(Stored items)
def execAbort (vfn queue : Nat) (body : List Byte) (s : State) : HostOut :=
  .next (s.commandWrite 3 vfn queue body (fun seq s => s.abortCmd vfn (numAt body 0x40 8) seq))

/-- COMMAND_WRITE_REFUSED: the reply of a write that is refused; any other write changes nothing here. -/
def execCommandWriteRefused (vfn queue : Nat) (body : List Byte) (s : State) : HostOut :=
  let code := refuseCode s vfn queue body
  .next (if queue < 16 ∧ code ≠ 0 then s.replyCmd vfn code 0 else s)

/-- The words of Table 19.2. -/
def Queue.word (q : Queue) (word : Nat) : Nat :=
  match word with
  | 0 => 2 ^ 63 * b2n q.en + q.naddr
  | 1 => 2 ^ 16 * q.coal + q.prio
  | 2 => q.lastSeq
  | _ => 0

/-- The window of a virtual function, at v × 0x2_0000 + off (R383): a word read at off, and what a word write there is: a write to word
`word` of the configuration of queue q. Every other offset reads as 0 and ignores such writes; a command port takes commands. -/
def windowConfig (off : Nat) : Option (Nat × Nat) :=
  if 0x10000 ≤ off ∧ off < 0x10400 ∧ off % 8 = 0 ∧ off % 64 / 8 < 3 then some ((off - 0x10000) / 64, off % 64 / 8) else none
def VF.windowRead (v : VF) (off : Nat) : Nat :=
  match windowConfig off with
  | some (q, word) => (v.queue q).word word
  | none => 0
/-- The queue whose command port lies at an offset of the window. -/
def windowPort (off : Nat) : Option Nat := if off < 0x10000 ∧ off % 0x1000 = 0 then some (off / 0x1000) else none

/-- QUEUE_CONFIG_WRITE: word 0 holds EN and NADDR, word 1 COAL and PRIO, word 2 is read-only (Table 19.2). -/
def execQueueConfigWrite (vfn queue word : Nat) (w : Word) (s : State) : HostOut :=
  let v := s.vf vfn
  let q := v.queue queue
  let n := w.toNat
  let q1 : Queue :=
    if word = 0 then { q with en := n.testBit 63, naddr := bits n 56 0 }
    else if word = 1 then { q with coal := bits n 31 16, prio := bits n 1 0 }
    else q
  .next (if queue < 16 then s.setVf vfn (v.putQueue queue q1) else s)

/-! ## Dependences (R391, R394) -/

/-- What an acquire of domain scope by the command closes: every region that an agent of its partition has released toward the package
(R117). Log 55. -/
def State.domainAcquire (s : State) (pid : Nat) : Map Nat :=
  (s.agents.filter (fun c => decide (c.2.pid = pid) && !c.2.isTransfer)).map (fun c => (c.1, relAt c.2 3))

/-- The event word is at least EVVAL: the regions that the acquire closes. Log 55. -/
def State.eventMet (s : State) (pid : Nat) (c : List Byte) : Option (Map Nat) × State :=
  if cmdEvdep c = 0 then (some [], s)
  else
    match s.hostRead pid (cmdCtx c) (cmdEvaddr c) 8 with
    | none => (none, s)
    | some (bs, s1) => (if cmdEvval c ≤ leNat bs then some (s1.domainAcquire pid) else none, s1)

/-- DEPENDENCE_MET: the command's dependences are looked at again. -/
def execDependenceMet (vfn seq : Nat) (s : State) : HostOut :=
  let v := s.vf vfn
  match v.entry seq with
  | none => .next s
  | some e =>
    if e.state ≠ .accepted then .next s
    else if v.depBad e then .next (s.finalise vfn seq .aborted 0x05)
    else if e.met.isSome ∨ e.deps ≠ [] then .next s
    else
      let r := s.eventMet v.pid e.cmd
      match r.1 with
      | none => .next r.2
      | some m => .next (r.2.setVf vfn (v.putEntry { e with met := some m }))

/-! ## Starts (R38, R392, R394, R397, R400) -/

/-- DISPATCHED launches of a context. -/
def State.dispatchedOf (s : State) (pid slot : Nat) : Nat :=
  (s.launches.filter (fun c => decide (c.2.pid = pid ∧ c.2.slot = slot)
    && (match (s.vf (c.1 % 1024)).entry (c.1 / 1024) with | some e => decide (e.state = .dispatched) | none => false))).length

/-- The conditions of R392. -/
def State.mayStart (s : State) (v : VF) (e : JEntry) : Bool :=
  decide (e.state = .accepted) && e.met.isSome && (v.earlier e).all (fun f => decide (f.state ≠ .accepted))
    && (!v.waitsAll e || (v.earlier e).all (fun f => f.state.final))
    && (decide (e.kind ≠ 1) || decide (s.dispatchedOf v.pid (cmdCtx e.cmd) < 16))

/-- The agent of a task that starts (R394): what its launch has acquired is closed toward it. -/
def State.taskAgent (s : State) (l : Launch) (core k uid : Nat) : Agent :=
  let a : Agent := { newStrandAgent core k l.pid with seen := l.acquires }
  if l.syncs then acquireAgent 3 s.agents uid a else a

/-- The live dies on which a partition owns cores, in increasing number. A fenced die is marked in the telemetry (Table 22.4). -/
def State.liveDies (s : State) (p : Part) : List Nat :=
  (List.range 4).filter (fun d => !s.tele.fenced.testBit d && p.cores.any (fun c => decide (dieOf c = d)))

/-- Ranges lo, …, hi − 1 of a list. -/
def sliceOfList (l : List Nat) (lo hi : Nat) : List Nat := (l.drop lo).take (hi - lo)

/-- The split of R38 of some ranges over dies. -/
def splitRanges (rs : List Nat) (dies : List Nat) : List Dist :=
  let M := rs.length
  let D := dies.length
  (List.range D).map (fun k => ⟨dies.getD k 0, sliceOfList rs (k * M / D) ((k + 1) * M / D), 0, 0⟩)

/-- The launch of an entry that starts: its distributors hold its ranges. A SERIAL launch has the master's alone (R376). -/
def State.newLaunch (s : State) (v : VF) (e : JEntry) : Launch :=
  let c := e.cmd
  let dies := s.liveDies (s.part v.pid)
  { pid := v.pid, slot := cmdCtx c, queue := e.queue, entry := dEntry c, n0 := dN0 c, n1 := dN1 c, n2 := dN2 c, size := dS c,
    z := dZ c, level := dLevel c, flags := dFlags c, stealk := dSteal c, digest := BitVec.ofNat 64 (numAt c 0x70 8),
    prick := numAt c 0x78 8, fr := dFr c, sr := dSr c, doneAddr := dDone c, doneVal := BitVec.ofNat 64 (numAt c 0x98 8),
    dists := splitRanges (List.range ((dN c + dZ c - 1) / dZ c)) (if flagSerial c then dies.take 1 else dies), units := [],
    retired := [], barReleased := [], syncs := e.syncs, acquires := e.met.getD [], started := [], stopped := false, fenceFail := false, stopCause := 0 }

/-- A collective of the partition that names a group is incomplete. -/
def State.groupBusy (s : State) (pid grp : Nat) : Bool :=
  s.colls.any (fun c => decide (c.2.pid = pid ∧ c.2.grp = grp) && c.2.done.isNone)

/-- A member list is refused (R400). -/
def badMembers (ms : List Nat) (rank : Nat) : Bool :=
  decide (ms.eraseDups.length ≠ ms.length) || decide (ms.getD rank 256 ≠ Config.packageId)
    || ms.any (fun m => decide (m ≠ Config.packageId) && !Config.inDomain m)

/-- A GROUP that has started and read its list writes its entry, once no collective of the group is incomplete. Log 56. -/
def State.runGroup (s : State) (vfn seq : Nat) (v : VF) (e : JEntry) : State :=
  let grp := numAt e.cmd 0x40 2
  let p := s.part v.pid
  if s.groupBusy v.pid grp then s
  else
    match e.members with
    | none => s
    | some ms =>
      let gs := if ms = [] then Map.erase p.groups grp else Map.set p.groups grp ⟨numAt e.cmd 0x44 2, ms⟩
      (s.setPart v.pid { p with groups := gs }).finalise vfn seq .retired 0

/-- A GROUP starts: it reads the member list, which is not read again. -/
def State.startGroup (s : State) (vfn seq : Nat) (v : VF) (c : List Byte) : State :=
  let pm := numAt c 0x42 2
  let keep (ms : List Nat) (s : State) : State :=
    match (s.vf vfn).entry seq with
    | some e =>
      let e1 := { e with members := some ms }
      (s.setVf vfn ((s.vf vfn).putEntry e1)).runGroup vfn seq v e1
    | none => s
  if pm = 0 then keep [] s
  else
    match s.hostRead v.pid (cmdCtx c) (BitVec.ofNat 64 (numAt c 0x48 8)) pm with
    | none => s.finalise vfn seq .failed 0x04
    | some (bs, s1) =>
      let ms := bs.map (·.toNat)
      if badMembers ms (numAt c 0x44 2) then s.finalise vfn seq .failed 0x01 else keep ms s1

** Description of the task **
When you reach the line that contains "(R391, R394) -/", stop; that line and every line before it, from the very first line of the data, should be restated word for word.

** Problem solution **
def execAbort (vfn queue : Nat) (body : List Byte) (s : State) : HostOut :=
  .next (s.commandWrite 3 vfn queue body (fun seq s => s.abortCmd vfn (numAt body 0x40 8) seq))

/-- COMMAND_WRITE_REFUSED: the reply of a write that is refused; any other write changes nothing here. -/
def execCommandWriteRefused (vfn queue : Nat) (body : List Byte) (s : State) : HostOut :=
  let code := refuseCode s vfn queue body
  .next (if queue < 16 ∧ code ≠ 0 then s.replyCmd vfn code 0 else s)

/-- The words of Table 19.2. -/
def Queue.word (q : Queue) (word : Nat) : Nat :=
  match word with
  | 0 => 2 ^ 63 * b2n q.en + q.naddr
  | 1 => 2 ^ 16 * q.coal + q.prio
  | 2 => q.lastSeq
  | _ => 0

/-- The window of a virtual function, at v × 0x2_0000 + off (R383): a word read at off, and what a word write there is: a write to word
`word` of the configuration of queue q. Every other offset reads as 0 and ignores such writes; a command port takes commands. -/
def windowConfig (off : Nat) : Option (Nat × Nat) :=
  if 0x10000 ≤ off ∧ off < 0x10400 ∧ off % 8 = 0 ∧ off % 64 / 8 < 3 then some ((off - 0x10000) / 64, off % 64 / 8) else none
def VF.windowRead (v : VF) (off : Nat) : Nat :=
  match windowConfig off with
  | some (q, word) => (v.queue q).word word
  | none => 0
/-- The queue whose command port lies at an offset of the window. -/
def windowPort (off : Nat) : Option Nat := if off < 0x10000 ∧ off % 0x1000 = 0 then some (off / 0x1000) else none

/-- QUEUE_CONFIG_WRITE: word 0 holds EN and NADDR, word 1 COAL and PRIO, word 2 is read-only (Table 19.2). -/
def execQueueConfigWrite (vfn queue word : Nat) (w : Word) (s : State) : HostOut :=
  let v := s.vf vfn
  let q := v.queue queue
  let n := w.toNat
  let q1 : Queue :=
    if word = 0 then { q with en := n.testBit 63, naddr := bits n 56 0 }
    else if word = 1 then { q with coal := bits n 31 16, prio := bits n 1 0 }
    else q
  .next (if queue < 16 then s.setVf vfn (v.putQueue queue q1) else s)

/-! ## Dependences (R391, R394) -/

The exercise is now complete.